ASSIGNMENT ::
Quote verbatim the span of lines that begins the listing below and closes with the line containing "scsiArrives fits slot".

INPUT ::
====================

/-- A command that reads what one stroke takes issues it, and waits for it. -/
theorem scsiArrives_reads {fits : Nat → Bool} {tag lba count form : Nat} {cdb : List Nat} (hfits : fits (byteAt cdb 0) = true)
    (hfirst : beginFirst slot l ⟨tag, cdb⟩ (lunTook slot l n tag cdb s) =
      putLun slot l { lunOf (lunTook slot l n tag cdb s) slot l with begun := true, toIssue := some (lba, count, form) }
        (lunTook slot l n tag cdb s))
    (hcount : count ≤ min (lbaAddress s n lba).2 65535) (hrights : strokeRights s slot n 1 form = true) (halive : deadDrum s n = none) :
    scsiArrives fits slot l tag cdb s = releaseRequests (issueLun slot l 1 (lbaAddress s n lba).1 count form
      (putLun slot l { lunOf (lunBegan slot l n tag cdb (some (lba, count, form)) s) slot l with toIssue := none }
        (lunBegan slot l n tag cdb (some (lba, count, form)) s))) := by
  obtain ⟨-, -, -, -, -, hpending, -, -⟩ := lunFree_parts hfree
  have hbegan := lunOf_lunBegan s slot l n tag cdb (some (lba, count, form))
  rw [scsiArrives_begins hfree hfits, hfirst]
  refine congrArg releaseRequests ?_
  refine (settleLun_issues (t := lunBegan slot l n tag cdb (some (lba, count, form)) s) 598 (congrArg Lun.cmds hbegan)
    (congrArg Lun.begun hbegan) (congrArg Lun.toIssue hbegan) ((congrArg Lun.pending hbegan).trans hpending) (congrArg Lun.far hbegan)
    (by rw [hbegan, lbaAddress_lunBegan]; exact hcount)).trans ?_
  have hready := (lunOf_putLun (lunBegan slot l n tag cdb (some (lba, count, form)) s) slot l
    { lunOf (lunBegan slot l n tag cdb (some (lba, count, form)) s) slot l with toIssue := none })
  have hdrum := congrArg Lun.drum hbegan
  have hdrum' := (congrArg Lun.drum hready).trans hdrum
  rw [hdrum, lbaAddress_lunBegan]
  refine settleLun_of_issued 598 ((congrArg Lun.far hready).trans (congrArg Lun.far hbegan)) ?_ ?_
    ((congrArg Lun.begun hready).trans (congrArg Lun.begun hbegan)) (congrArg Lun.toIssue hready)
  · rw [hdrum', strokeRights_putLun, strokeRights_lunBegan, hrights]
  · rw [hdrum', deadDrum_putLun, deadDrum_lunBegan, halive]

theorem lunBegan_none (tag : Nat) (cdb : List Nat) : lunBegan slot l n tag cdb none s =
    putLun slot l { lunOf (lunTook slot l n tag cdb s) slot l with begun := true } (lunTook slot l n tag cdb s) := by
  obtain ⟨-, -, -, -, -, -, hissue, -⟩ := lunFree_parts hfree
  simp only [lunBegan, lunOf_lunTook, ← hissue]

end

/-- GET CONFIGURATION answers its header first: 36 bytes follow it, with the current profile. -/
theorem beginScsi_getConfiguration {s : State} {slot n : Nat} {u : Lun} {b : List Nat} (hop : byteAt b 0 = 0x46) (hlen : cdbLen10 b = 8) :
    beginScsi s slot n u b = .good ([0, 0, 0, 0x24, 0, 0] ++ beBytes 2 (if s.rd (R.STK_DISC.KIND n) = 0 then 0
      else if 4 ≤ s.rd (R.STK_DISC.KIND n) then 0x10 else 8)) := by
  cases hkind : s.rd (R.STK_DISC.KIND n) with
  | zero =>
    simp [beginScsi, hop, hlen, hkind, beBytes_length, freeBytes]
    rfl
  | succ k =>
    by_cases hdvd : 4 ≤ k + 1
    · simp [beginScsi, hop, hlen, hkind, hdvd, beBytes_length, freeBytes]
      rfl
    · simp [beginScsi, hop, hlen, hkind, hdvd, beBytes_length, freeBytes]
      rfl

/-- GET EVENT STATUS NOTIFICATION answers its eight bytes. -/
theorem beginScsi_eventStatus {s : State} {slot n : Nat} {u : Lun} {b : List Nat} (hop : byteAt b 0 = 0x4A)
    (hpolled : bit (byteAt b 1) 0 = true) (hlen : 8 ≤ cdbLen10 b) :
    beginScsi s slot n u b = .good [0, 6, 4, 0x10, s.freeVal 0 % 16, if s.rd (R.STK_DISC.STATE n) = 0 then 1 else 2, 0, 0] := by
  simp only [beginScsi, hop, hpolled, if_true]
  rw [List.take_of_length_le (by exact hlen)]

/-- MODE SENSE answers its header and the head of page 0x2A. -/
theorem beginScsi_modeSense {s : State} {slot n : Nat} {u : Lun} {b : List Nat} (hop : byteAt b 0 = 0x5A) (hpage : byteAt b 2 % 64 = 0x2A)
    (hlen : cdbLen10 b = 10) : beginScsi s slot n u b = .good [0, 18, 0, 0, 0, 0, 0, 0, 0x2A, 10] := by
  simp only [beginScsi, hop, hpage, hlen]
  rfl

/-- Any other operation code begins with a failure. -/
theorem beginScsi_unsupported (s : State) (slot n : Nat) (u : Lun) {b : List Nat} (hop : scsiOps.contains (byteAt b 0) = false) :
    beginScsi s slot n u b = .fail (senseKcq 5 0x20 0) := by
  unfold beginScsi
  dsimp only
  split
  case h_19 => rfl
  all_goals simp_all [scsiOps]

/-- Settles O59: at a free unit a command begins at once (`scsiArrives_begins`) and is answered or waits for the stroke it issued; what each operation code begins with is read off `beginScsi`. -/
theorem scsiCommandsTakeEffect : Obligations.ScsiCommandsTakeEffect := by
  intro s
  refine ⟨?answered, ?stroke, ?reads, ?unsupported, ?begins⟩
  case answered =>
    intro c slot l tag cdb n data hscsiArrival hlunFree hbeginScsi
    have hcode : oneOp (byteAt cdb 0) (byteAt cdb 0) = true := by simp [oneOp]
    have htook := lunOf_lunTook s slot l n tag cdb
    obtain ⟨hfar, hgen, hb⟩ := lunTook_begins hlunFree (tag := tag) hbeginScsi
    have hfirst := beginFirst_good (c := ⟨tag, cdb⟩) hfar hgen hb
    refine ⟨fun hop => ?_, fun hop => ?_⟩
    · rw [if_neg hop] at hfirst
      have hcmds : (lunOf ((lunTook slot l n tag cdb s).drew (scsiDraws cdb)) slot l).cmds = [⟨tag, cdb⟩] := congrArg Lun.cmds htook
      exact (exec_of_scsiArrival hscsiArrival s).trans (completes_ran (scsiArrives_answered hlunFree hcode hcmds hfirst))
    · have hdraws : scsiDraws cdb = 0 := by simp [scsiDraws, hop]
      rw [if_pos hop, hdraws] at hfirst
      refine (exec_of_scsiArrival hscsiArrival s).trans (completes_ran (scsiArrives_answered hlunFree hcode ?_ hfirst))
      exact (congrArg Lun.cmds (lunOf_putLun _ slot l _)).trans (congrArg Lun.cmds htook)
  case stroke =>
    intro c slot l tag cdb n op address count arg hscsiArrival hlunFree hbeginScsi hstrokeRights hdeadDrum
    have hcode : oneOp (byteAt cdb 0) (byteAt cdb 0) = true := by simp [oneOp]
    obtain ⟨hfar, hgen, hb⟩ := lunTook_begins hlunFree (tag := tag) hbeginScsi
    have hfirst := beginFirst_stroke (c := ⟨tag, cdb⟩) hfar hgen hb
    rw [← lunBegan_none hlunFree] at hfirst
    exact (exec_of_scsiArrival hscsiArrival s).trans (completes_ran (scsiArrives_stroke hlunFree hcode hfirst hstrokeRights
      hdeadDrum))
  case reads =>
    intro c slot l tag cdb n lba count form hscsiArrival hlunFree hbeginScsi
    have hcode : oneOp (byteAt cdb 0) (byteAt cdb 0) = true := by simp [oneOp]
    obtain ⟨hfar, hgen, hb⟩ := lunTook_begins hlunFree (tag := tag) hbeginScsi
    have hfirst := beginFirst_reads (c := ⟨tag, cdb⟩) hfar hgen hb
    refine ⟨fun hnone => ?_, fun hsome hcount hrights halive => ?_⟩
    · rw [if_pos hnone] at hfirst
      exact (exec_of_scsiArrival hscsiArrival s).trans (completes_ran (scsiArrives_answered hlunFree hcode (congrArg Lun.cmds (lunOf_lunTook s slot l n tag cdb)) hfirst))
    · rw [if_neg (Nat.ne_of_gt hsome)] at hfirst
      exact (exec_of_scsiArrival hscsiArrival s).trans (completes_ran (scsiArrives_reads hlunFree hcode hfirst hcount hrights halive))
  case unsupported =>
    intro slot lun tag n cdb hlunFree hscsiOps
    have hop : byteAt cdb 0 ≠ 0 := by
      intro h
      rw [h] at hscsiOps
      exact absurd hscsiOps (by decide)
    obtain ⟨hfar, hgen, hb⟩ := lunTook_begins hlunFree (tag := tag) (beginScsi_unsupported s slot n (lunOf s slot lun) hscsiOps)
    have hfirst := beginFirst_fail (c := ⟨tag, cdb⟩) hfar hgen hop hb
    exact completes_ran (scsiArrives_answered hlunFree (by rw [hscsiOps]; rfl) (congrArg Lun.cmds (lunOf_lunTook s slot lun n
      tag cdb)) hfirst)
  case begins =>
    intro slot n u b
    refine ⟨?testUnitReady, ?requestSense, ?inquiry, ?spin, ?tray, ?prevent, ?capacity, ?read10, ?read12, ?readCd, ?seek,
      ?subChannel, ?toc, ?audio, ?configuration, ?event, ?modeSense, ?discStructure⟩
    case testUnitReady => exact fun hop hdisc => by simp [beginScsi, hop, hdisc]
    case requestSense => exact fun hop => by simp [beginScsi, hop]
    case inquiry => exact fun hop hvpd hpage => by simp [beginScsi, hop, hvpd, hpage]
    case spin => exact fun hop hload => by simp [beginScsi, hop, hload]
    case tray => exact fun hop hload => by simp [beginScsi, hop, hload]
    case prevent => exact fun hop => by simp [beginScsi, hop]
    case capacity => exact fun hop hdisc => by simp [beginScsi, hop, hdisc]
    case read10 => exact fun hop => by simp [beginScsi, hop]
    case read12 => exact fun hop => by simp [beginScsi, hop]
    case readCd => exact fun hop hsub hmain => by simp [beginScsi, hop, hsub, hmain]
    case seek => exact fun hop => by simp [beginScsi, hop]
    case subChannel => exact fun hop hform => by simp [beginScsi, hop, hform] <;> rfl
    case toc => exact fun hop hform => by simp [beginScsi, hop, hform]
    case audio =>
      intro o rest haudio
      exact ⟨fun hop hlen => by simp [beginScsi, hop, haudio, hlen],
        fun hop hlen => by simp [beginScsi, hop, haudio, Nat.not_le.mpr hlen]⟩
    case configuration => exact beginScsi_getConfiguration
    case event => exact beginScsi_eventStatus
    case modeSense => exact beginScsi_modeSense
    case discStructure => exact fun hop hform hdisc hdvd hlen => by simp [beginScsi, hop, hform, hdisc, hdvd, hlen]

====================

TASK RESULT ::
/-- A command that reads what one stroke takes issues it, and waits for it. -/
theorem scsiArrives_reads {fits : Nat → Bool} {tag lba count form : Nat} {cdb : List Nat} (hfits : fits (byteAt cdb 0) = true)
    (hfirst : beginFirst slot l ⟨tag, cdb⟩ (lunTook slot l n tag cdb s) =
      putLun slot l { lunOf (lunTook slot l n tag cdb s) slot l with begun := true, toIssue := some (lba, count, form) }
        (lunTook slot l n tag cdb s))
    (hcount : count ≤ min (lbaAddress s n lba).2 65535) (hrights : strokeRights s slot n 1 form = true) (halive : deadDrum s n = none) :
    scsiArrives fits slot l tag cdb s = releaseRequests (issueLun slot l 1 (lbaAddress s n lba).1 count form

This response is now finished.